section
variable {p : Paths} {e : Es} {x : Sample} {events : List Event} {c : EsArmCopy}

/-! ## Stage 1 (R104) -/

/-- ES after a sample that leaves an arm, at stage 1. -/
def Es.demoted (e : Es) (x : Sample) (seen : Source) : Es :=
  { e with sourceSeen := some (if seen.code < x.source.code then x.source else seen) }

/-- ARM_DEMOTED of stage 1. -/
def Es.demotion (e : Es) (x : Sample) (seen : Source) : List Event :=
  if seen.code < x.source.code ∧ e.requested (lostArm x.source) = false then
    [.armDemoted (lostArm x.source) .contactOrRange x.number none x.source] else []

theorem EsDesk.demote_leavesArm {seen : Source} (before : e.sourceSeen = some seen)
    (kept : ¬ (seen.code < x.source.code ∧ x.source = .crosshead)) :
    EsDesk.demote ⟨e, p⟩ x = EsDesk.does p (e.demoted x seen) false (e.demotion x seen) [] := by
  rw [EsDesk.demote_does ⟨e, p⟩ x seen before kept]
  simp only [EsDesk.does, Paths.esEvents, List.append_nil, Bool.false_eq_true, if_false]
  rfl

/-- The cause of FAILED by the arms of the fitted set that were asked for (R104). -/
theorem Es.lossCause_eq (copy : e.copy = some c) :
    e.lossCause =
      if (e.requestedA = true ∧ (c.fitted = .both ∨ c.fitted = .armA)) ∨
          (e.requestedB = true ∧ (c.fitted = .both ∨ c.fitted = .armB)) then .slip else .armsLost := by
  unfold Es.lossCause
  rw [Es.copyFitted_of_copy copy]
  cases c.fitted <;> simp [topSource, Source.uses, Es.requested]

/-- The last arm lost: FAILED, reported to CP and CR (R104). -/
theorem EsDesk.demote_fails {seen : Source} (before : e.sourceSeen = some seen) (lost : seen.code < x.source.code)
    (crosshead : x.source = .crosshead) :
    EsDesk.demote ⟨e, p⟩ x =
      EsDesk.does { p with triggers := { p.triggers with es := p.triggers.es ++ [.extFailed] } }
        { e with state := .failed e.lossCause, sourceSeen := some .crosshead } true
        [.extFailed e.lossCause x.number seen] [] := by
  unfold EsDesk.demote
  simp only [before]
  rw [if_neg (by omega), if_pos crosshead, crosshead]
  simp [EsDesk.does, EsDesk.sendTag, EsDesk.event, Paths.sendEvent, Paths.sendTrigger, PerBlock.push_es]

/-! ## Stage 2 (R102, R103) -/

theorem Es.slipped_iff (i : ArmId) (copy : e.copy = some c) :
    e.slipped x i = true ↔
      x.source.uses i = true ∧ e.requested i = false ∧
        ∃ h, e.history = some h ∧ x.dL i < h.dL i - c.slip ∧ h.force ≤ x.force := by
  unfold Es.slipped
  cases e.history with
  | none => simp
  | some h => simp [copy, and_assoc]

theorem Es.fall_of_slipped {i : ArmId} (h : e.slipped x i = true) :
    some (e.fall x i) = e.history.map fun h => h.dL i - x.dL i := by
  unfold Es.slipped at h
  unfold Es.fall
  cases history : e.history with
  | none => rw [history] at h; exact Bool.noConfusion h
  | some past => rfl

/-- What stage 2 reports of an arm, and asks of MC. -/
def Es.slipEvents (e : Es) (x : Sample) (i : ArmId) : List Event :=
  if e.slipped x i then [.armDemoted i .slip x.number (some (e.fall x i)) x.source] else []

def Es.slipRequests (e : Es) (x : Sample) (i : ArmId) : List ArmId := if e.slipped x i then [i] else []

theorem EsDesk.does_slip (i : ArmId) :
    EsDesk.slip (EsDesk.does p e false events []) x i =
      EsDesk.does { p with dropArms := p.dropArms ++ e.slipRequests x i } (if e.slipped x i then e.request i else e) false
        (events ++ e.slipEvents x i) [] := by
  rw [EsDesk.slip_does]
  simp only [EsDesk.does, Paths.esEvents, Es.slipEvents, Es.slipRequests, Bool.false_eq_true, if_false, List.append_assoc]

/-- ES after stage 2. -/
def Es.slips (e : Es) (x : Sample) : Es :=
  { e with requestedA := e.requestedA || e.slipped x .a, requestedB := e.requestedB || e.slipped x .b }

theorem EsDesk.does_judgeSlip :
    EsDesk.judgeSlip (EsDesk.does p e false events []) x =
      EsDesk.does { p with dropArms := p.dropArms ++ e.slipRequests x .a ++ e.slipRequests x .b } (e.slips x) false
        (events ++ e.slipEvents x .a ++ e.slipEvents x .b) [] := by
  have other : (if e.slipped x .a then e.request .a else e).slipped x .b = e.slipped x .b := by split <;> rfl
  have otherFall : (if e.slipped x .a then e.request .a else e).fall x .b = e.fall x .b := by split <;> rfl
  have asked : (if e.slipped x .b then (if e.slipped x .a then e.request .a else e).request .b
      else if e.slipped x .a then e.request .a else e) = e.slips x := by
    unfold Es.slips
    cases e.slipped x .a <;> cases e.slipped x .b <;> simp [Es.request]
  unfold EsDesk.judgeSlip
  rw [EsDesk.does_slip, EsDesk.does_slip]
  simp only [Es.slipRequests, Es.slipEvents, other, otherFall, asked]

/-! ## Stage 3 (R106, R109) -/

theorem Es.criterionMetBy_iff (copy : e.copy = some c) :
    e.criterionMetBy x = true ↔
      (c.criterion = .atStrain ∧ c.removalStrain ≤ x.strain) ∨
        ((c.criterion = .afterYield ∨ c.criterion = .afterProof) ∧ e.eventMark = true) := by
  unfold Es.criterionMetBy
  rw [copy]
  cases h : c.criterion <;> simp [h]

theorem EsDesk.does_startRemoval (copy : e.copy = some c) (criterion : Criterion) (number : Option Nat) (strain : Int) :
    EsDesk.startRemoval (EsDesk.does p e false events []) criterion number strain =
      EsDesk.does { p with holds := p.holds + 1 } (e.removalStarted c.removalTimeout) true
        (events ++ [.extRemovalRequest criterion number strain c.removalTimeout]) [] := by
  have timeout : (e.copy.map EsArmCopy.removalTimeout).getD 0 = c.removalTimeout := by rw [copy]; rfl
  unfold EsDesk.startRemoval
  simp only [show (EsDesk.does p e false events []).es.copy = e.copy from rfl, timeout]
  show EsDesk.sendTag (EsDesk.event
    (EsDesk.does { p with holds := p.holds + 1 } (e.removalStarted c.removalTimeout) false events []) _) = _
  rw [EsDesk.does_event, EsDesk.does_sendTag]

theorem EsDesk.does_testRemoval (copy : e.copy = some c) :
    EsDesk.testRemoval (EsDesk.does p e false events []) x =
      if e.criterionMetBy x then
        EsDesk.does { p with holds := p.holds + 1 } (e.removalStarted c.removalTimeout) true
          (events ++ [.extRemovalRequest c.criterion (some x.number) x.strain c.removalTimeout]) []
      else EsDesk.does p e false events [] := by
  have criterion : e.criterion = c.criterion := by simp [Es.criterion, copy]
  unfold EsDesk.testRemoval
  rw [← criterion, ← EsDesk.does_startRemoval copy]
  rfl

# ACTIVITY:
Note which lines carry the word "asked" in the material, then copy each of them.

# ANSWER FOR THIS EXERCISE:
/-- The cause of FAILED by the arms of the fitted set that were asked for (R104). -/
  have asked : (if e.slipped x .b then (if e.slipped x .a then e.request .a else e).request .b
  simp only [Es.slipRequests, Es.slipEvents, other, otherFall, asked]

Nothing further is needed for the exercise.